The barnes at supersonic velocities opens reliably and has left a gorgeous blood trail if the animal moved at all. I've personally shot 6 hogs this year alone with this bullet. Phenomenal results.
The nosler at supersonic velocities has expanded violently, usually causing the loss of shoulder meat from 1 or both shoulders. Bullet performes like you'd expect. I'll admit, I've only seen a few animals killed with this bullet.

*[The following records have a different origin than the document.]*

-- ==== Sys2Proof/Laws/State.lean ====
section
/-! SUPPORT. One lemma per field per update of State, true by unfolding the update once, so that no later proof unfolds a record update. -/

namespace Sys2Proof.Machine

/-! ## State.complete -/

@[simp] theorem State.complete_encTab (r : ResultCode) (s : State) : (s.complete r).encTab = s.encTab := by cases s; rfl
@[simp] theorem State.complete_decTab (r : ResultCode) (s : State) : (s.complete r).decTab = s.decTab := by cases s; rfl
@[simp] theorem State.complete_pad (r : ResultCode) (s : State) : (s.complete r).pad = s.pad := by cases s; rfl
@[simp] theorem State.complete_strict (r : ResultCode) (s : State) : (s.complete r).strict = s.strict := by cases s; rfl
@[simp] theorem State.complete_cfgValid (r : ResultCode) (s : State) : (s.complete r).cfgValid = s.cfgValid := by cases s; rfl
@[simp] theorem State.complete_busy (r : ResultCode) (s : State) : (s.complete r).busy = false := by cases s; rfl
@[simp] theorem State.complete_result (r : ResultCode) (s : State) : (s.complete r).result = r := by cases s; rfl
@[simp] theorem State.complete_inlen (r : ResultCode) (s : State) : (s.complete r).inlen = s.inlen := by cases s; rfl
@[simp] theorem State.complete_outlen (r : ResultCode) (s : State) : (s.complete r).outlen = s.outlen := by cases s; rfl
@[simp] theorem State.complete_errpos (r : ResultCode) (s : State) : (s.complete r).errpos = s.errpos := by cases s; rfl
@[simp] theorem State.complete_errcause (r : ResultCode) (s : State) : (s.complete r).errcause = s.errcause := by cases s; rfl
@[simp] theorem State.complete_cfgerr (r : ResultCode) (s : State) : (s.complete r).cfgerr = s.cfgerr := by cases s; rfl
@[simp] theorem State.complete_alen (r : ResultCode) (s : State) : (s.complete r).alen = s.alen := by cases s; rfl
@[simp] theorem State.complete_abuf (r : ResultCode) (s : State) : (s.complete r).abuf = s.abuf := by cases s; rfl
@[simp] theorem State.complete_ibuf (r : ResultCode) (s : State) : (s.complete r).ibuf = s.ibuf := by cases s; rfl
@[simp] theorem State.complete_obuf (r : ResultCode) (s : State) : (s.complete r).obuf = s.obuf := by cases s; rfl
@[simp] theorem State.complete_work (r : ResultCode) (s : State) : (s.complete r).work = s.work := by cases s; rfl
@[simp] theorem State.complete_inMax (r : ResultCode) (s : State) : (s.complete r).inMax = s.inMax := by cases s; rfl
@[simp] theorem State.complete_draws (r : ResultCode) (s : State) : (s.complete r).draws = s.draws + 1 := by cases s; rfl
@[simp] theorem State.complete_rdata (r : ResultCode) (s : State) : (s.complete r).rdata = s.rdata := by cases s; rfl
@[simp] theorem State.complete_host (r : ResultCode) (s : State) : (s.complete r).host = s.host := by cases s; rfl

/-! ## State.dropInstance -/

@[simp] theorem State.dropInstance_encTab (s : State) : (s.dropInstance).encTab = freeEncTab s.draws := by cases s; rfl
@[simp] theorem State.dropInstance_decTab (s : State) : (s.dropInstance).decTab = freeDecTab s.draws := by cases s; rfl
@[simp] theorem State.dropInstance_pad (s : State) : (s.dropInstance).pad = Config.free 9 s.draws .pad := by cases s; rfl
@[simp] theorem State.dropInstance_strict (s : State) : (s.dropInstance).strict = (Config.free 1 s.draws .strict).getLsbD 0 := by cases s; rfl
@[simp] theorem State.dropInstance_cfgValid (s : State) : (s.dropInstance).cfgValid = false := by cases s; rfl
@[simp] theorem State.dropInstance_busy (s : State) : (s.dropInstance).busy = s.busy := by cases s; rfl
@[simp] theorem State.dropInstance_result (s : State) : (s.dropInstance).result = s.result := by cases s; rfl
@[simp] theorem State.dropInstance_inlen (s : State) : (s.dropInstance).inlen = s.inlen := by cases s; rfl
@[simp] theorem State.dropInstance_outlen (s : State) : (s.dropInstance).outlen = s.outlen := by cases s; rfl
@[simp] theorem State.dropInstance_errpos (s : State) : (s.dropInstance).errpos = s.errpos := by cases s; rfl
@[simp] theorem State.dropInstance_errcause (s : State) : (s.dropInstance).errcause = s.errcause := by cases s; rfl
@[simp] theorem State.dropInstance_cfgerr (s : State) : (s.dropInstance).cfgerr = s.cfgerr := by cases s; rfl
@[simp] theorem State.dropInstance_alen (s : State) : (s.dropInstance).alen = s.alen := by cases s; rfl
@[simp] theorem State.dropInstance_abuf (s : State) : (s.dropInstance).abuf = s.abuf := by cases s; rfl
@[simp] theorem State.dropInstance_ibuf (s : State) : (s.dropInstance).ibuf = s.ibuf := by cases s; rfl
@[simp] theorem State.dropInstance_obuf (s : State) : (s.dropInstance).obuf = s.obuf := by cases s; rfl
@[simp] theorem State.dropInstance_work (s : State) : (s.dropInstance).work = s.work := by cases s; rfl
@[simp] theorem State.dropInstance_inMax (s : State) : (s.dropInstance).inMax = s.inMax := by cases s; rfl
@[simp] theorem State.dropInstance_draws (s : State) : (s.dropInstance).draws = s.draws := by cases s; rfl
@[simp] theorem State.dropInstance_rdata (s : State) : (s.dropInstance).rdata = s.rdata := by cases s; rfl
@[simp] theorem State.dropInstance_host (s : State) : (s.dropInstance).host = s.host := by cases s; rfl

/-! ## State.raiseConstruction -/

@[simp] theorem State.raiseConstruction_encTab (m : BitVec 6) (s : State) : (s.raiseConstruction m).encTab = freeEncTab s.draws := by cases s; rfl
@[simp] theorem State.raiseConstruction_decTab (m : BitVec 6) (s : State) : (s.raiseConstruction m).decTab = freeDecTab s.draws := by cases s; rfl
@[simp] theorem State.raiseConstruction_pad (m : BitVec 6) (s : State) : (s.raiseConstruction m).pad = Config.free 9 s.draws .pad := by cases s; rfl
@[simp] theorem State.raiseConstruction_strict (m : BitVec 6) (s : State) : (s.raiseConstruction m).strict = (Config.free 1 s.draws .strict).getLsbD 0 := by cases s; rfl
@[simp] theorem State.raiseConstruction_cfgValid (m : BitVec 6) (s : State) : (s.raiseConstruction m).cfgValid = false := by cases s; rfl
@[simp] theorem State.raiseConstruction_busy (m : BitVec 6) (s : State) : (s.raiseConstruction m).busy = false := by cases s; rfl
@[simp] theorem State.raiseConstruction_result (m : BitVec 6) (s : State) : (s.raiseConstruction m).result = .constructionError := by cases s; rfl
@[simp] theorem State.raiseConstruction_inlen (m : BitVec 6) (s : State) : (s.raiseConstruction m).inlen = s.inlen := by cases s; rfl
@[simp] theorem State.raiseConstruction_outlen (m : BitVec 6) (s : State) : (s.raiseConstruction m).outlen = s.outlen := by cases s; rfl
@[simp] theorem State.raiseConstruction_errpos (m : BitVec 6) (s : State) : (s.raiseConstruction m).errpos = s.errpos := by cases s; rfl
@[simp] theorem State.raiseConstruction_errcause (m : BitVec 6) (s : State) : (s.raiseConstruction m).errcause = s.errcause := by cases s; rfl
@[simp] theorem State.raiseConstruction_cfgerr (m : BitVec 6) (s : State) : (s.raiseConstruction m).cfgerr = m := by cases s; rfl
@[simp] theorem State.raiseConstruction_alen (m : BitVec 6) (s : State) : (s.raiseConstruction m).alen = s.alen := by cases s; rfl
@[simp] theorem State.raiseConstruction_abuf (m : BitVec 6) (s : State) : (s.raiseConstruction m).abuf = s.abuf := by cases s; rfl
@[simp] theorem State.raiseConstruction_ibuf (m : BitVec 6) (s : State) : (s.raiseConstruction m).ibuf = s.ibuf := by cases s; rfl
@[simp] theorem State.raiseConstruction_obuf (m : BitVec 6) (s : State) : (s.raiseConstruction m).obuf = s.obuf := by cases s; rfl
@[simp] theorem State.raiseConstruction_work (m : BitVec 6) (s : State) : (s.raiseConstruction m).work = s.work := by cases s; rfl
@[simp] theorem State.raiseConstruction_inMax (m : BitVec 6) (s : State) : (s.raiseConstruction m).inMax = s.inMax := by cases s; rfl
@[simp] theorem State.raiseConstruction_draws (m : BitVec 6) (s : State) : (s.raiseConstruction m).draws = s.draws + 1 := by cases s; rfl
@[simp] theorem State.raiseConstruction_rdata (m : BitVec 6) (s : State) : (s.raiseConstruction m).rdata = s.rdata := by cases s; rfl
@[simp] theorem State.raiseConstruction_host (m : BitVec 6) (s : State) : (s.raiseConstruction m).host = s.host := by cases s; rfl

/-! ## State.raiseDecode -/

@[simp] theorem State.raiseDecode_encTab (c : ErrCause) (p : Len) (s : State) : (s.raiseDecode c p).encTab = s.encTab := by cases s; rfl
@[simp] theorem State.raiseDecode_decTab (c : ErrCause) (p : Len) (s : State) : (s.raiseDecode c p).decTab = s.decTab := by cases s; rfl
@[simp] theorem State.raiseDecode_pad (c : ErrCause) (p : Len) (s : State) : (s.raiseDecode c p).pad = s.pad := by cases s; rfl
@[simp] theorem State.raiseDecode_strict (c : ErrCause) (p : Len) (s : State) : (s.raiseDecode c p).strict = s.strict := by cases s; rfl
@[simp] theorem State.raiseDecode_cfgValid (c : ErrCause) (p : Len) (s : State) : (s.raiseDecode c p).cfgValid = s.cfgValid := by cases s; rfl
@[simp] theorem State.raiseDecode_busy (c : ErrCause) (p : Len) (s : State) : (s.raiseDecode c p).busy = false := by cases s; rfl
@[simp] theorem State.raiseDecode_result (c : ErrCause) (p : Len) (s : State) : (s.raiseDecode c p).result = .decodeError := by cases s; rfl
@[simp] theorem State.raiseDecode_inlen (c : ErrCause) (p : Len) (s : State) : (s.raiseDecode c p).inlen = s.inlen := by cases s; rfl
@[simp] theorem State.raiseDecode_outlen (c : ErrCause) (p : Len) (s : State) : (s.raiseDecode c p).outlen = Config.free 32 s.draws .outlen := by cases s; rfl
@[simp] theorem State.raiseDecode_errpos (c : ErrCause) (p : Len) (s : State) : (s.raiseDecode c p).errpos = p := by cases s; rfl
@[simp] theorem State.raiseDecode_errcause (c : ErrCause) (p : Len) (s : State) : (s.raiseDecode c p).errcause = c := by cases s; rfl
@[simp] theorem State.raiseDecode_cfgerr (c : ErrCause) (p : Len) (s : State) : (s.raiseDecode c p).cfgerr = s.cfgerr := by cases s; rfl
@[simp] theorem State.raiseDecode_alen (c : ErrCause) (p : Len) (s : State) : (s.raiseDecode c p).alen = s.alen := by cases s; rfl
@[simp] theorem State.raiseDecode_abuf (c : ErrCause) (p : Len) (s : State) : (s.raiseDecode c p).abuf = s.abuf := by cases s; rfl
@[simp] theorem State.raiseDecode_ibuf (c : ErrCause) (p : Len) (s : State) : (s.raiseDecode c p).ibuf = s.ibuf := by cases s; rfl
@[simp] theorem State.raiseDecode_obuf (c : ErrCause) (p : Len) (s : State) : (s.raiseDecode c p).obuf = [] := by cases s; rfl
@[simp] theorem State.raiseDecode_work (c : ErrCause) (p : Len) (s : State) : (s.raiseDecode c p).work = freeWork s.draws := by cases s; rfl
@[simp] theorem State.raiseDecode_inMax (c : ErrCause) (p : Len) (s : State) : (s.raiseDecode c p).inMax = s.inMax := by cases s; rfl
@[simp] theorem State.raiseDecode_draws (c : ErrCause) (p : Len) (s : State) : (s.raiseDecode c p).draws = s.draws + 1 := by cases s; rfl
@[simp] theorem State.raiseDecode_rdata (c : ErrCause) (p : Len) (s : State) : (s.raiseDecode c p).rdata = s.rdata := by cases s; rfl
@[simp] theorem State.raiseDecode_host (c : ErrCause) (p : Len) (s : State) : (s.raiseDecode c p).host = s.host := by cases s; rfl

The 190gr sub-x. Where do I start... Hornady has some really good marketing around how this bullet performs. Sometimes (20%) it lives up to the hype. The rest of the time (80%) it doesn't. The problem with sub sonic bullets is that when/if they expand, they rarely have any sort of "explosive" expansion to them (minimal temporal cavity) and this particular bullet does not have the ability to create large cutting petals (like the barnes). So even with perfect bullet performance the internal damage looks a lot like something shot with a field point from a bow, or maybe just better than that. For me, in thick south texas brush its a no go, and officially off the list of approved cartridge/bullet combinations. I've seen several animals hit well (saw bullet impact on the animal as a spotter) that weren't recovered until the birds showed us where the animal died.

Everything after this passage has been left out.